Sara Hooker said Adaption AI is launching a research grant program that gives academic researchers around the world access to the company’s platform. The move stands out because compute and model access remain bottlenecks for many researchers, especially outside major AI centers, so grant programs can meaningfully shape who gets to experiment and publish. For Adaption, the announcement is also a distribution play: broader academic usage can turn into both technical feedback and long-term ecosystem influence.
Lambda Labs said it will appear at Nvidia GTC 2026 with booth demos built on Nvidia Blackwell architecture and an expert session covering Vera Rubin NVL72 and Nvidia GB300 NVL72. The preview is notable because it ties Lambda’s positioning directly to the next wave of high-end AI infrastructure that enterprises are watching for training and inference deployments. In practice, the post works as an early signal that GTC will again be a venue where infrastructure providers compete on access to Nvidia’s newest systems.
Security researcher Lukasz Olejnik said Amazon is holding a mandatory meeting about AI breaking internal systems after a briefing note described a trend of incidents with “high blast radius” caused by “Gen-AI assisted changes,” alongside incomplete best practices and safeguards. Gary Marcus quickly amplified the warning as evidence that reliability concerns around AI-assisted engineering are no longer theoretical. The post matters because it points to a new phase in the AI tooling story: companies are no longer just measuring how much agentic coding can accelerate delivery, but how much operational risk it can introduce when used across large production environments.
Marktechpost reported that ByteDance has released DeerFlow 2.0, an open-source “SuperAgent” framework designed to orchestrate sub-agents, memory systems, and sandboxes for more complex workflows. The release is notable because it reflects a broader shift in open source AI tooling away from single-agent chat interfaces and toward execution stacks built for multi-step autonomous work.
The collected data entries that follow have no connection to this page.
-- ==== Sys2Proof/Machine/FormatCodec.lean ====
section
/-! DEFINITION. FormatCodec (spec 44_formatcodec.md): HDR_WRITE, HDR_READ, LEN_CHECK. The field layout
is 30_encoding.md R90; the channels are reached through BitSink and BitSource only (R200). -/

namespace Sys2Proof.Machine

/-- R46: MAGIC as a 32-bit number, bits 39:8 of ID. -/
def State.magic (s : State) : BitVec 32 :=
  s.id.extractLsb' 8 32

/-- R46: VERSION, bits 7:0 of ID. -/
def State.version (s : State) : Byte :=
  s.id.extractLsb' 0 8

/-- R90, R100, R201: the fields of the header in order, each a bit-code. -/
def headerFields (s : State) : List (Nat × Nat) :=
  (s.magic.toNat, 32) :: (s.version.toNat, 8) :: (s.origLen.toNat, 64)
    :: s.len.toList.map fun l => (l.toNat, 8)

/-- R201: one `WRBITS` per field. -/
def writeFields : List (Nat × Nat) → State → Res Unit
  | [], s => .ok () s
  | (v, L) :: fields, s => (writeBits v L s).bind fun _ s' => writeFields fields s'

/-- R201, `HDR_WRITE` as a rule calls it. -/
def writeHeader (s : State) : Res Unit :=
  writeFields (headerFields s) s

/-- R202: one `RDBITS` of the header: EOS raises FormatError(1) (R206). -/
def readField (n : Nat) (s : State) : Res Nat :=
  (readBits n s).bind fun r s' =>
    match r with
    | none => .stop (s'.raise .headerShort)
    | some v => .ok v s'

/-- R202, R203: MAGIC is compared after its four bytes. -/
def readMagic (s : State) : Res Unit :=
  (readField 32 s).bind fun m s' =>
    if m = s'.magic.toNat then .ok () s' else .stop (s'.raise .magicMismatch)

/-- R202, R203: VERSION is compared after its byte. -/
def readVersion (s : State) : Res Unit :=
  (readField 8 s).bind fun v s' =>
    if v = s'.version.toNat then .ok () s' else .stop (s'.raise .versionUnknown)

/-- R202, R204: ORIG_LEN "is taken as read". -/
def readOrigLen (s : State) : Res Unit :=
  (readField 64 s).bind fun n s' => .ok () { s' with origLen := BitVec.ofNat 64 n }

/-- R202, R205: each length entry is taken as read into LEN. -/
def readLens : List Byte → State → Res Unit
  | [], s => .ok () s
  | b :: bs, s =>
    (readField 8 s).bind fun l s' =>
      readLens bs { s' with len := setEntry s'.len b (BitVec.ofNat 8 l) }

/-- R202, `HDR_READ` as a rule calls it; R210: "The checks run in stream order". -/
def readHeader (s : State) : Res Unit :=
  (readMagic s).bind fun _ s1 =>
    (readVersion s1).bind fun _ s2 =>
      (readOrigLen s2).bind fun _ s3 => readLens allBytes s3

/-- R207: what is wrong with a table of `k` present symbols, if anything. -/
def tableFault (len : Table (BitVec 8)) (origLen : Count) : Option Cause :=
  match present len with
  | [] => if origLen = 0 then none else some .noSymbols
  | [e] => if e.2 = 1 then none else some .singleNotOne
  | _ :: _ :: _ =>
    if 2 ^ 255 < kraft255 len then some .oversubscribed
    else if kraft255 len < 2 ^ 255 then some .incomplete
    else none

/-- R207, `LEN_CHECK` as a rule calls it: NSYM is written first, DEGEN where the table is accepted. -/
def checkTable (s : State) : Res Unit :=
  let k := (present s.len).length
  let s := { s with nsym := Fin.ofNat 257 k }
  match tableFault s.len s.origLen with
  | some c => .stop (s.raise c)
  | none => .ok () { s with degen := degenOf k }

/-- HDR_WRITE (R201). -/
def execHdrWrite (s : State) : Host.Outcome State Fault Refusal :=
  (writeHeader s).outcome

/-- HDR_READ (R202). -/
def execHdrRead (s : State) : Host.Outcome State Fault Refusal :=
  (readHeader s).outcome

/-- LEN_CHECK (R207). -/
def execLenCheck (s : State) : Host.Outcome State Fault Refusal :=
  (checkTable s).outcome

end Sys2Proof.Machine
end

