-- ==== Sys2Proof/Laws/Ops.lean ====
section
/-! SUPPORT. Laws of how an operation ends and of the channel transactions: what each can answer and
what it leaves (20_memory.md R61 to R66). -/

namespace Sys2Proof.Machine

/-! ### How an operation ends -/

@[simp] theorem Res.ok_bind {α β : Type} (a : α) (s : State) (f : α → State → Res β) :
    (Res.ok a s).bind f = f a s := rfl

@[simp] theorem Res.stop_bind {α β : Type} (s : State) (f : α → State → Res β) :
    (Res.stop s : Res α).bind f = .stop s := rfl

@[simp] theorem Res.fault_bind {α β : Type} (e : Fault) (f : α → State → Res β) :
    (Res.fault e : Res α).bind f = .fault e := rfl

@[simp] theorem Res.refuse_bind {α β : Type} (r : Refusal) (f : α → State → Res β) :
    (Res.refuse r : Res α).bind f = .refuse r := rfl

theorem Res.bind_assoc {α β γ : Type} (x : Res α) (f : α → State → Res β) (g : β → State → Res γ) :
    (x.bind f).bind g = x.bind fun a s => (f a s).bind g := by
  cases x <;> rfl

@[simp] theorem Res.ok_outcome {α : Type} (a : α) (s : State) : (Res.ok a s).outcome = .next s := rfl

@[simp] theorem Res.stop_outcome {α : Type} (s : State) : (Res.stop s : Res α).outcome = .next s := rfl

@[simp] theorem Res.fault_outcome {α : Type} (e : Fault) : (Res.fault e : Res α).outcome = .fault e := rfl

@[simp] theorem Res.refuse_outcome {α : Type} (r : Refusal) :
    (Res.refuse r : Res α).outcome = .refused r := rfl

/-- An operation run as one step gives a next state exactly where it ends or stops. -/
theorem Res.outcome_next {α : Type} {x : Res α} {t : State} :
    x.outcome = .next t ↔ (∃ a, x = .ok a t) ∨ x = .stop t := by
  cases x <;> simp [Res.outcome]

theorem Res.bind_ok {α β : Type} {x : Res α} {f : α → State → Res β} {b : β} {t : State} :
    x.bind f = .ok b t ↔ ∃ a s, x = .ok a s ∧ f a s = .ok b t := by
  cases x <;> simp [Res.bind]

theorem Res.bind_stop {α β : Type} {x : Res α} {f : α → State → Res β} {t : State} :
    x.bind f = .stop t ↔ x = .stop t ∨ ∃ a s, x = .ok a s ∧ f a s = .stop t := by
  cases x <;> simp [Res.bind]

/-! ### Draws -/

@[simp] theorem Channels.okFor_zero (c : Channels) : c.okFor 0 := by
  simp [Channels.okFor]

theorem Channels.okFor.mono {c : Channels} {m n : Nat} (h : c.okFor n) (hm : m ≤ n) : c.okFor m :=
  fun d hd => h d (List.take_subset_take_left c.draws hm hd)

theorem Channels.okFor.draw {c : Channels} {n : Nat} (h : c.okFor n) (hn : 0 < n) : c.draw = .ok := by
  unfold Channels.draw
  cases hd : c.draws with
  | nil => rfl
  | cons d ds =>
    apply h
    obtain ⟨m, rfl⟩ : ∃ m, n = m + 1 := ⟨n - 1, by omega⟩
    simp [hd]

theorem Channels.okFor.drop {c : Channels} {m n : Nat} (h : c.okFor (m + n)) :
    ∀ d ∈ (c.draws.drop m).take n, d = .ok := by
  intro d hd
  apply h
  rw [List.take_add]
  exact List.mem_append_right _ hd

theorem Channels.okFor_of_draws {c c' : Channels} {m n : Nat} (h : c.okFor (m + n))
    (hd : c'.draws = c.draws.drop m) : c'.okFor n := by
  rw [Channels.okFor, hd]; exact h.drop

@[simp] theorem Channels.wrote_draws (bs : List Byte) (c : Channels) :
    (c.wrote bs).draws = c.draws.drop bs.length := rfl

@[simp] theorem Channels.took_draws (n : Nat) (c : Channels) : (c.took n).draws = c.draws.drop n := rfl

@[simp] theorem Channels.metEnd_draws (c : Channels) : c.metEnd.draws = c.draws.drop 1 := by
  simp [Channels.metEnd, Channels.made]

@[simp] theorem Channels.wrote_out (bs : List Byte) (c : Channels) : (c.wrote bs).out = c.out ++ bs := rfl
@[simp] theorem Channels.wrote_outClosed (bs : List Byte) (c : Channels) :
    (c.wrote bs).outClosed = c.outClosed := rfl
@[simp] theorem Channels.wrote_input (bs : List Byte) (c : Channels) : (c.wrote bs).input = c.input := rfl
@[simp] theorem Channels.wrote_inPos (bs : List Byte) (c : Channels) : (c.wrote bs).inPos = c.inPos := rfl
@[simp] theorem Channels.wrote_inRewound (bs : List Byte) (c : Channels) :
    (c.wrote bs).inRewound = c.inRewound := rfl
@[simp] theorem Channels.wrote_rest (bs : List Byte) (c : Channels) : (c.wrote bs).rest = c.rest := rfl
@[simp] theorem Channels.took_out (n : Nat) (c : Channels) : (c.took n).out = c.out := rfl
@[simp] theorem Channels.took_outClosed (n : Nat) (c : Channels) : (c.took n).outClosed = c.outClosed := rfl
@[simp] theorem Channels.took_input (n : Nat) (c : Channels) : (c.took n).input = c.input := rfl
@[simp] theorem Channels.took_inPos (n : Nat) (c : Channels) : (c.took n).inPos = c.inPos + n := rfl
@[simp] theorem Channels.took_inRewound (n : Nat) (c : Channels) : (c.took n).inRewound = c.inRewound := rfl
@[simp] theorem Channels.took_rest (n : Nat) (c : Channels) : (c.took n).rest = c.rest.drop n := by
  simp [Channels.rest]
@[simp] theorem Channels.metEnd_out (c : Channels) : c.metEnd.out = c.out := rfl
@[simp] theorem Channels.metEnd_outClosed (c : Channels) : c.metEnd.outClosed = c.outClosed := rfl
@[simp] theorem Channels.metEnd_input (c : Channels) : c.metEnd.input = c.input := rfl
@[simp] theorem Channels.metEnd_inPos (c : Channels) : c.metEnd.inPos = c.inPos := rfl
@[simp] theorem Channels.metEnd_inRewound (c : Channels) : c.metEnd.inRewound = c.inRewound := rfl
@[simp] theorem Channels.metEnd_rest (c : Channels) : c.metEnd.rest = c.rest := rfl

@[simp] theorem Channels.wrote_nil (c : Channels) : c.wrote [] = c := by simp [Channels.wrote]

theorem Channels.wrote_wrote (as bs : List Byte) (c : Channels) :
    (c.wrote as).wrote bs = c.wrote (as ++ bs) := by
  simp [Channels.wrote]

@[simp] theorem Channels.took_zero (c : Channels) : c.took 0 = c := by
  simp [Channels.took]

theorem Channels.took_took (m n : Nat) (c : Channels) : (c.took m).took n = c.took (m + n) := by
  simp only [Channels.took, Channels.rest, List.drop_drop, Nat.add_assoc, Channels.mk.injEq, true_and]
  rw [List.take_add, List.drop_drop]
  simp

/-! ### What each transaction answers -/

theorem Channels.inRead_byte {c : Channels} {b : Byte} {bs : List Byte} (hd : c.draw = .ok)
    (hr : c.rest = b :: bs) : c.inRead = (.byte b, c.took 1) := by
  have hb : c.input[c.inPos]? = some b := by
    have := congrArg (·[0]?) hr
    simpa [Channels.rest] using this
  simp [Channels.inRead, hd, hb, Channels.took, Channels.made, hr]

theorem Channels.inRead_eos {c : Channels} (hd : c.draw = .ok) (hr : c.rest = []) :
    c.inRead = (.eos, c.metEnd) := by
  have hb : c.input[c.inPos]? = none := by
    rw [List.getElem?_eq_none_iff]; simpa [Channels.rest] using hr
  simp [Channels.inRead, hd, hb, Channels.metEnd]

theorem Channels.outWrite_ok {c : Channels} (b : Byte) (hd : c.draw = .ok) :
    c.outWrite b = (.ok, c.wrote [b]) := by
  simp [Channels.outWrite, hd, Channels.wrote, Channels.made]

/-- R61: an InRead with an Ok draw and a byte left delivers it. -/
theorem inRead_byte {s : State} {b : Byte} {bs : List Byte} (hd : s.chan.draw = .ok)
    (hr : s.chan.rest = b :: bs) : inRead s = .ok (some b) { s with chan := s.chan.took 1 } := by
  simp [inRead, Channels.inRead_byte hd hr]

/-- R61, R62: an InRead with an Ok draw and no byte left answers EOS. -/
theorem inRead_eos {s : State} (hd : s.chan.draw = .ok) (hr : s.chan.rest = []) :
    inRead s = .ok none { s with chan := s.chan.metEnd } := by
  simp [inRead, Channels.inRead_eos hd hr]

/-- R65: an OutWrite with an Ok draw appends its byte. -/
theorem outWrite_ok {s : State} (b : Byte) (ho : s.chan.outClosed = false) (hd : s.chan.draw = .ok) :
    outWrite b s = .ok () { s with chan := s.chan.wrote [b] } := by
  simp [outWrite, ho, Channels.outWrite_ok b hd, afterAck]

/-- R61, R67: an InRead that answers Fail. -/
theorem inRead_fail {s : State} {landed : Bool} (hd : s.chan.draw = .fail landed) :
    inRead s = .stop (State.raise .readFailed { s with
      chan := { s.chan with draws := s.chan.draws.tail, trace := .inRead .fail :: s.chan.trace } }) := by
  simp [inRead, Channels.inRead, hd, Channels.made]

/-- R65, R67: an OutWrite that answers Fail. -/
theorem outWrite_fail {s : State} {landed : Bool} (b : Byte) (ho : s.chan.outClosed = false)
    (hd : s.chan.draw = .fail landed) :
    outWrite b s = .stop (State.raise .writeFailed { s with
      chan := { s.chan with
        out := if landed then s.chan.out ++ [b] else s.chan.out
        draws := s.chan.draws.tail, trace := .outWrite b .fail :: s.chan.trace } }) := by
  rw [outWrite, if_neg (by rw [ho]; simp)]
  simp only [Channels.outWrite, hd, afterAck, Channels.made]

/-- R63, R67: an InRewind that answers Fail. -/
theorem inRewind_fail {s : State} {landed : Bool} (hd : s.chan.draw = .fail landed) :
    inRewind s = .stop (State.raise .rewindFailed { s with
      chan := { s.chan with draws := s.chan.draws.tail, trace := .inRewind .fail :: s.chan.trace } }) := by
  simp [inRewind, Channels.rewind, hd, afterAck, Channels.made]

/-- R66, R67: an OutClose that answers Fail. -/
theorem outClose_fail {s : State} {landed : Bool} (ho : s.chan.outClosed = false)
    (hd : s.chan.draw = .fail landed) :
    outClose s = .stop (State.raise .closeFailed { s with
      chan := { s.chan with draws := s.chan.draws.tail, trace := .outClose .fail :: s.chan.trace } }) := by
  rw [outClose, if_neg (by rw [ho]; simp)]
  simp only [Channels.outClose, hd, afterAck, Channels.made]

/-- R67: the draw of the next transaction, after `n` that were Ok. -/
theorem Channels.draw_of_drop {c c' : Channels} {n : Nat} {d : Draw} (hd : c.draws[n]? = some d)
    (hc : c'.draws = c.draws.drop n) : c'.draw = d := by
  have h : (c.draws.drop n).head? = some d := by rw [List.head?_drop]; exact hd
  rw [Channels.draw, hc, List.headD_eq_head?_getD, h]
  rfl

/-! ### What a transaction carries -/

@[simp] theorem Transaction.failInfo_inRead (a : ReadAnswer) : (Transaction.inRead a).failInfo = 1 := rfl
@[simp] theorem Transaction.failInfo_inRewind (a : Ack) : (Transaction.inRewind a).failInfo = 2 := rfl
@[simp] theorem Transaction.failInfo_outWrite (b : Byte) (a : Ack) :
    (Transaction.outWrite b a).failInfo = 3 := rfl
@[simp] theorem Transaction.failInfo_outClose (a : Ack) : (Transaction.outClose a).failInfo = 4 := rfl
@[simp] theorem Transaction.bytes_inRead (a : ReadAnswer) : (Transaction.inRead a).bytes = [] := rfl
@[simp] theorem Transaction.bytes_inRewind (a : Ack) : (Transaction.inRewind a).bytes = [] := rfl
@[simp] theorem Transaction.bytes_outWrite (b : Byte) (a : Ack) :
    (Transaction.outWrite b a).bytes = [b] := rfl
@[simp] theorem Transaction.bytes_outClose (a : Ack) : (Transaction.outClose a).bytes = [] := rfl

/-- Everything an InRead can do (R61, R67, R315). -/
theorem inRead_cases (s : State) :
    (∃ b bs, s.chan.rest = b :: bs ∧ inRead s = .ok (some b) { s with chan := s.chan.took 1 }) ∨
    (s.chan.rest = [] ∧ inRead s = .ok none { s with chan := s.chan.metEnd }) ∨
    inRead s = .stop (State.raise .readFailed { s with chan := s.chan.made (.inRead .fail) }) ∨
    inRead s = .stop (State.hang { s with chan := s.chan.made (.inRead .never) }) := by
  cases hd : s.chan.draw with
  | ok =>
    cases hr : s.chan.rest with
    | nil => exact .inr (.inl ⟨rfl, inRead_eos hd hr⟩)
    | cons b bs => exact .inl ⟨b, bs, rfl, inRead_byte hd hr⟩
  | fail l => exact .inr (.inr (.inl (by simp [inRead, Channels.inRead, hd])))
  | never => exact .inr (.inr (.inr (by simp [inRead, Channels.inRead, hd])))

/-- Everything an OutWrite on an open output can do (R65, R67, R315). -/
theorem outWrite_cases (b : Byte) (s : State) :
    (s.chan.outClosed = true ∧ outWrite b s = .fault .outputClosed) ∨
    (s.chan.outClosed = false ∧
      (outWrite b s = .ok () { s with chan := s.chan.wrote [b] } ∨
      (∃ c : Channels, outWrite b s = .stop (State.raise .writeFailed { s with chan := c }) ∧
        c.input = s.chan.input ∧ c.inPos = s.chan.inPos ∧ c.inRewound = s.chan.inRewound ∧
        c.outClosed = s.chan.outClosed ∧ (c.out = s.chan.out ∨ c.out = s.chan.out ++ [b]) ∧
        c.trace = .outWrite b .fail :: s.chan.trace) ∨
      outWrite b s = .stop (State.hang { s with chan := s.chan.made (.outWrite b .never) }))) := by
  cases ho : s.chan.outClosed with
  | true => exact .inl ⟨rfl, by simp [outWrite, ho]⟩
  | false =>
    refine .inr ⟨rfl, ?_⟩
    cases hd : s.chan.draw with
    | ok => exact .inl (outWrite_ok b ho hd)
    | fail l =>
      refine .inr (.inl ⟨(s.chan.outWrite b).2, ?_⟩)
      cases l <;> simp [outWrite, ho, Channels.outWrite, hd, afterAck, Channels.made]
    | never => exact .inr (.inr (by simp [outWrite, ho, Channels.outWrite, hd, afterAck]))

end Sys2Proof.Machine
end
For builders, it points to a more modular way to compose research, coding, and task automation systems.
Aravind Srinivas showcased two community-built examples of Perplexity Computer being used for practical consumer automation: one moved a Spotify playlist to YouTube Music from a single pasted URL, and another created a peer-to-peer file transfer app with direct encrypted transfer and no account requirement. The significance is not just the individual demos but the pattern they suggest. Computer-use agents are starting to look like a new layer for coordinating work across existing consumer apps and services, turning awkward manual flows into one-step tasks. That gives Perplexity Computer a clearer product identity as an automation surface rather than just a flashy demo environment.